Redirecting to `stdin`: who outputs the contents afterwards?

Question

Consider the following example in Bash shell

$ echo 'test' | wc -c
5

Everything works as expected. Now let's change it to

$ echo 'test' >&0 | wc -c
test
0

Now, that 0 in the output makes prefect sense: echo has sent everything to stdin (which is traditionally writable) and nothing to stdout, so nothing gets piped over to wc. But how did the output appear in the console? Who printed that test line and when?

And finally, the third test (for platforms that support stdbuf)

$ stdbuf -i0 -o0 -e0 echo 'test' >&0 | wc -c
0
test

What happened here? Why did the order change?

Answer 1

The stdin of echo is connected to the terminal, so that's where the output goes when you do echo 'test' >&0. Usually, echo doesn't use its stdin, but it is there, the same way it is for e.g. cat. On the other hand, if you run echo foo | echo test >&0, you get an error for "Bad file descriptor", since the pipe connected to the stdin of the second echo is read-only for it.

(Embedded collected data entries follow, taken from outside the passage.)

-- ==== Sys2Proof/Machine/RegMapNts.lean ====
section
/-! DEFINITION. The register map of the NTS block, from the register tables of 11_nts.md.
One descriptor per register entry (offset, reset domain, fields with access code and the two defaults of R19) and one
named offset `NAME.ofs` and one named field `NAME.FIELD` per entry of the tables. -/

namespace Sys2Proof.Machine

/-- Register descriptors of the NTS block, part 0. -/
def regsNts0 : List RegDesc := [
  ⟨"NTS_CFG", 0x480000, [], false, .blk, .nts, none,
    [⟨0, 1, .rw, (.val 0), (.val 1)⟩,
     ⟨1, 1, .rw, (.val 0), (.val 1)⟩,
     ⟨2, 1, .rw, (.val 0), (.val 1)⟩]⟩,
  ⟨"NTS_CTRL", 0x480004, [], false, .blk, .nts, none,
    [⟨0, 1, .wo, (.val 0), (.val 0)⟩,
     ⟨1, 1, .wo, (.val 0), (.val 0)⟩,
     ⟨2, 1, .wo, (.val 0), (.val 0)⟩,
     ⟨3, 1, .wo, (.val 0), (.val 0)⟩,
     ⟨4, 4, .wo, (.val 0), (.val 0)⟩,
     ⟨8, 8, .wo, (.val 0), (.val 0)⟩]⟩,
  ⟨"NTS_STATUS", 0x480008, [], false, .blk, .nts, none,
    [⟨0, 1, .ro, (.val 0), .live⟩,
     ⟨1, 2, .ro, (.val 0), .live⟩,
     ⟨3, 3, .ro, (.val 0), .live⟩]⟩,
  ⟨"NTS_FLAGS", 0x48000C, [], false, .blk, .nts, none,
    [⟨0, 1, .w1c, (.val 0), (.val 0)⟩,
     ⟨1, 1, .w1c, (.val 0), (.val 0)⟩,
     ⟨2, 1, .w1c, (.val 0), (.val 0)⟩,
     ⟨3, 1, .w1c, (.val 0), (.val 0)⟩,
     ⟨4, 1, .w1c, (.val 0), (.val 0)⟩,
     ⟨5, 1, .w1c, (.val 0), (.val 0)⟩,
     ⟨6, 1, .w1c, (.val 0), (.val 0)⟩,
     ⟨7, 1, .w1c, (.val 0), (.val 0)⟩,
     ⟨8, 1, .w1c, (.val 0), (.val 0)⟩]⟩,
  ⟨"NTS_ROT_PERIOD", 0x480010, [], false, .blk, .nts, none,
    [⟨0, 32, .rw, (.val 0x15180), (.val 0x15180)⟩]⟩,
  ⟨"NTS_ROT_BASE_SEC", 0x480018, [], true, .blk, .nts, none,
    [⟨0, 64, .rw, (.val 0), (.val 0)⟩]⟩,
  ⟨"NTS_KEYID", 0x480020, [(0x4, 3)], false, .blk, .nts, none,
    [⟨0, 32, .ro, (.val 0), .live⟩]⟩,
  ⟨"NTS_GEN_NEXT", 0x48002C, [], false, .blk, .nts, none,
    [⟨0, 32, .ro, (.val 1), .live⟩]⟩,
  ⟨"NTS_UNIT_MAP", 0x480030, [], false, .blk, .nts, none,
    [⟨0, 32, .rw, (.val 0xffaa5500), (.val 0xffaa5500)⟩]⟩,
  ⟨"NTS_UNIT_CFG", 0x480034, [], false, .blk, .nts, none,
    [⟨0, 16, .rw, (.val 0xffff), (.val 0xffff)⟩,
     ⟨16, 4, .rw, (.val 0xf), (.val 0xf)⟩,
     ⟨20, 1, .rw, (.val 0), (.val 1)⟩]⟩]

/-- Register descriptors of the NTS block, part 1. -/
def regsNts1 : List RegDesc := [
  ⟨"NTS_UNIT_STATUS", 0x480038, [], false, .blk, .nts, none,
    [⟨0, 16, .ro, (.val 0), .live⟩,
     ⟨16, 16, .ro, (.val 0), .live⟩]⟩,
  ⟨"NTS_MINT_CNT", 0x480040, [], false, .blk, .nts, none,
    [⟨0, 32, .rc, (.val 0), (.val 0)⟩]⟩,
  ⟨"NTS_MINT_ERR", 0x480044, [], false, .blk, .nts, none,
    [⟨0, 32, .rc, (.val 0), (.val 0)⟩]⟩,
  ⟨"NTS_CNT_NAK", 0x480100, [(0x20, 4)], false, .inst, .nts, some .pipeline,
    [⟨0, 16, .rc, (.val 0), (.val 0)⟩,
     ⟨16, 16, .rc, (.val 0), (.val 0)⟩]⟩,
  ⟨"NTS_CNT_ERR", 0x480104, [(0x20, 4)], false, .inst, .nts, some .pipeline,
    [⟨0, 16, .rc, (.val 0), (.val 0)⟩,
     ⟨16, 16, .rc, (.val 0), (.val 0)⟩]⟩,
  ⟨"NTS_CNT_POOL", 0x480108, [(0x20, 4)], false, .inst, .nts, some .pipeline,
    [⟨0, 16, .rc, (.val 0), (.val 0)⟩,
     ⟨16, 16, .rc, (.val 0), (.val 0)⟩]⟩,
  ⟨"NTS_CNT_COOKIES", 0x48010C, [(0x20, 4)], false, .inst, .nts, some .pipeline,
    [⟨0, 32, .rc, (.val 0), (.val 0)⟩]⟩]

/-- Every register of the NTS block. -/
def regsNts : List RegDesc := regsNts0 ++ regsNts1

/-- NTS_CFG, BLK domain. -/
def NTS_CFG.ofs : Nat := 0x480000
@[inherit_doc NTS_CFG.ofs] def NTS_CFG.EN : Fld := ⟨NTS_CFG.ofs, 0, 1⟩
@[inherit_doc NTS_CFG.ofs] def NTS_CFG.NAK_EN : Fld := ⟨NTS_CFG.ofs, 1, 1⟩
@[inherit_doc NTS_CFG.ofs] def NTS_CFG.ROT_EN : Fld := ⟨NTS_CFG.ofs, 2, 1⟩
/-- NTS_CTRL, BLK domain. -/
def NTS_CTRL.ofs : Nat := 0x480004
@[inherit_doc NTS_CTRL.ofs] def NTS_CTRL.ROTATE : Fld := ⟨NTS_CTRL.ofs, 0, 1⟩
@[inherit_doc NTS_CTRL.ofs] def NTS_CTRL.ZEROISE : Fld := ⟨NTS_CTRL.ofs, 1, 1⟩
@[inherit_doc NTS_CTRL.ofs] def NTS_CTRL.SELFTEST : Fld := ⟨NTS_CTRL.ofs, 2, 1⟩
@[inherit_doc NTS_CTRL.ofs] def NTS_CTRL.FORCE : Fld := ⟨NTS_CTRL.ofs, 3, 1⟩
@[inherit_doc NTS_CTRL.ofs] def NTS_CTRL.UNIT : Fld := ⟨NTS_CTRL.ofs, 4, 4⟩
@[inherit_doc NTS_CTRL.ofs] def NTS_CTRL.CONFIRM : Fld := ⟨NTS_CTRL.ofs, 8, 8⟩
/-- NTS_STATUS, BLK domain. -/
def NTS_STATUS.ofs : Nat := 0x480008
@[inherit_doc NTS_STATUS.ofs] def NTS_STATUS.READY : Fld := ⟨NTS_STATUS.ofs, 0, 1⟩
@[inherit_doc NTS_STATUS.ofs] def NTS_STATUS.ROT_STATE : Fld := ⟨NTS_STATUS.ofs, 1, 2⟩
@[inherit_doc NTS_STATUS.ofs] def NTS_STATUS.GEN_VALID : Fld := ⟨NTS_STATUS.ofs, 3, 3⟩
/-- NTS_FLAGS, BLK domain. -/
def NTS_FLAGS.ofs : Nat := 0x48000C
@[inherit_doc NTS_FLAGS.ofs] def NTS_FLAGS.ROTATED : Fld := ⟨NTS_FLAGS.ofs, 0, 1⟩
@[inherit_doc NTS_FLAGS.ofs] def NTS_FLAGS.ROT_FAIL : Fld := ⟨NTS_FLAGS.ofs, 1, 1⟩
@[inherit_doc NTS_FLAGS.ofs] def NTS_FLAGS.ZEROISED : Fld := ⟨NTS_FLAGS.ofs, 2, 1⟩
@[inherit_doc NTS_FLAGS.ofs] def NTS_FLAGS.UNIT_FAULT : Fld := ⟨NTS_FLAGS.ofs, 3, 1⟩
@[inherit_doc NTS_FLAGS.ofs] def NTS_FLAGS.BUSY_IN_SERVICE : Fld := ⟨NTS_FLAGS.ofs, 4, 1⟩
@[inherit_doc NTS_FLAGS.ofs] def NTS_FLAGS.FORCED_OUT : Fld := ⟨NTS_FLAGS.ofs, 5, 1⟩
@[inherit_doc NTS_FLAGS.ofs] def NTS_FLAGS.POOL_LATE : Fld := ⟨NTS_FLAGS.ofs, 6, 1⟩
@[inherit_doc NTS_FLAGS.ofs] def NTS_FLAGS.CFG_BAD : Fld := ⟨NTS_FLAGS.ofs, 7, 1⟩
@[inherit_doc NTS_FLAGS.ofs] def NTS_FLAGS.MINT_ERR : Fld := ⟨NTS_FLAGS.ofs, 8, 1⟩
/-- NTS_ROT_PERIOD, BLK domain. -/
def NTS_ROT_PERIOD.ofs : Nat := 0x480010
@[inherit_doc NTS_ROT_PERIOD.ofs] def NTS_ROT_PERIOD.PERIOD : Fld := ⟨NTS_ROT_PERIOD.ofs, 0, 32⟩
/-- NTS_ROT_BASE_SEC, BLK domain. -/
def NTS_ROT_BASE_SEC.ofs : Nat := 0x480018
/-- NTS_KEYID, BLK domain. -/
def NTS_KEYID.ofs (g : Nat) : Nat := 0x480020 + g * 0x4
@[inherit_doc NTS_KEYID.ofs] def NTS_KEYID.KEYID (g : Nat) : Fld := ⟨NTS_KEYID.ofs g, 0, 32⟩
/-- NTS_GEN_NEXT, BLK domain. -/
def NTS_GEN_NEXT.ofs : Nat := 0x48002C
@[inherit_doc NTS_GEN_NEXT.ofs] def NTS_GEN_NEXT.NEXT : Fld := ⟨NTS_GEN_NEXT.ofs, 0, 32⟩
/-- NTS_UNIT_MAP, BLK domain. -/
def NTS_UNIT_MAP.ofs : Nat := 0x480030
@[inherit_doc NTS_UNIT_MAP.ofs] def NTS_UNIT_MAP.MAP : Fld := ⟨NTS_UNIT_MAP.ofs, 0, 32⟩
/-- NTS_UNIT_CFG, BLK domain. -/
def NTS_UNIT_CFG.ofs : Nat := 0x480034
@[inherit_doc NTS_UNIT_CFG.ofs] def NTS_UNIT_CFG.EN : Fld := ⟨NTS_UNIT_CFG.ofs, 0, 16⟩
@[inherit_doc NTS_UNIT_CFG.ofs] def NTS_UNIT_CFG.MINT_UNIT : Fld := ⟨NTS_UNIT_CFG.ofs, 16, 4⟩
@[inherit_doc NTS_UNIT_CFG.ofs] def NTS_UNIT_CFG.MINT_EN : Fld := ⟨NTS_UNIT_CFG.ofs, 20, 1⟩
/-- NTS_UNIT_STATUS, BLK domain. -/
def NTS_UNIT_STATUS.ofs : Nat := 0x480038
@[inherit_doc NTS_UNIT_STATUS.ofs] def NTS_UNIT_STATUS.FAULT : Fld := ⟨NTS_UNIT_STATUS.ofs, 0, 16⟩
@[inherit_doc NTS_UNIT_STATUS.ofs] def NTS_UNIT_STATUS.TESTING : Fld := ⟨NTS_UNIT_STATUS.ofs, 16, 16⟩
/-- NTS_MINT_CNT, BLK domain. -/
def NTS_MINT_CNT.ofs : Nat := 0x480040
@[inherit_doc NTS_MINT_CNT.ofs] def NTS_MINT_CNT.COUNT : Fld := ⟨NTS_MINT_CNT.ofs, 0, 32⟩
/-- NTS_MINT_ERR, BLK domain. -/
def NTS_MINT_ERR.ofs : Nat := 0x480044
@[inherit_doc NTS_MINT_ERR.ofs] def NTS_MINT_ERR.COUNT : Fld := ⟨NTS_MINT_ERR.ofs, 0, 32⟩
/-- NTS_CNT_NAK, INST domain. -/
def NTS_CNT_NAK.ofs (p : Nat) : Nat := 0x480100 + p * 0x20
@[inherit_doc NTS_CNT_NAK.ofs] def NTS_CNT_NAK.KEY (p : Nat) : Fld := ⟨NTS_CNT_NAK.ofs p, 0, 16⟩
@[inherit_doc NTS_CNT_NAK.ofs] def NTS_CNT_NAK.COOKIE (p : Nat) : Fld := ⟨NTS_CNT_NAK.ofs p, 16, 16⟩
/-- NTS_CNT_ERR, INST domain. -/
def NTS_CNT_ERR.ofs (p : Nat) : Nat := 0x480104 + p * 0x20
@[inherit_doc NTS_CNT_ERR.ofs] def NTS_CNT_ERR.AUTH (p : Nat) : Fld := ⟨NTS_CNT_ERR.ofs p, 0, 16⟩
@[inherit_doc NTS_CNT_ERR.ofs] def NTS_CNT_ERR.MALFORMED (p : Nat) : Fld := ⟨NTS_CNT_ERR.ofs p, 16, 16⟩
/-- NTS_CNT_POOL, INST domain. -/
def NTS_CNT_POOL.ofs (p : Nat) : Nat := 0x480108 + p * 0x20
@[inherit_doc NTS_CNT_POOL.ofs] def NTS_CNT_POOL.POOL_LATE (p : Nat) : Fld := ⟨NTS_CNT_POOL.ofs p, 0, 16⟩
@[inherit_doc NTS_CNT_POOL.ofs] def NTS_CNT_POOL.NOUNIT (p : Nat) : Fld := ⟨NTS_CNT_POOL.ofs p, 16, 16⟩
/-- NTS_CNT_COOKIES, INST domain. -/
def NTS_CNT_COOKIES.ofs (p : Nat) : Nat := 0x48010C + p * 0x20
@[inherit_doc NTS_CNT_COOKIES.ofs] def NTS_CNT_COOKIES.COUNT (p : Nat) : Fld := ⟨NTS_CNT_COOKIES.ofs p, 0, 32⟩

end Sys2Proof.Machine
end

In your other snippet, with stdbuf, I think what happens is that it's a race between wc noticing the pipe in its stdin is closed (you redirected the write side away, so there's no-one writing to the pipe), and echo writing to the terminal. It's not about the buffering (which really shouldn't matter since echo has to flush the buffer when finishing anyway), you can get the same with strace echo ... or env echo .... Anything on the left side that makes launching echo slower should have an effect. Also, remember that with just echo | wc, you're likely to run the shell's built-in implementation of echo, and with stdbuf, env or strace, an external echo runs. Builtins are faster.

In general, if you have two processes writing somewhere simultaneously, you can't make any assumptions about the order of the writes, unless they explicitly syncronize.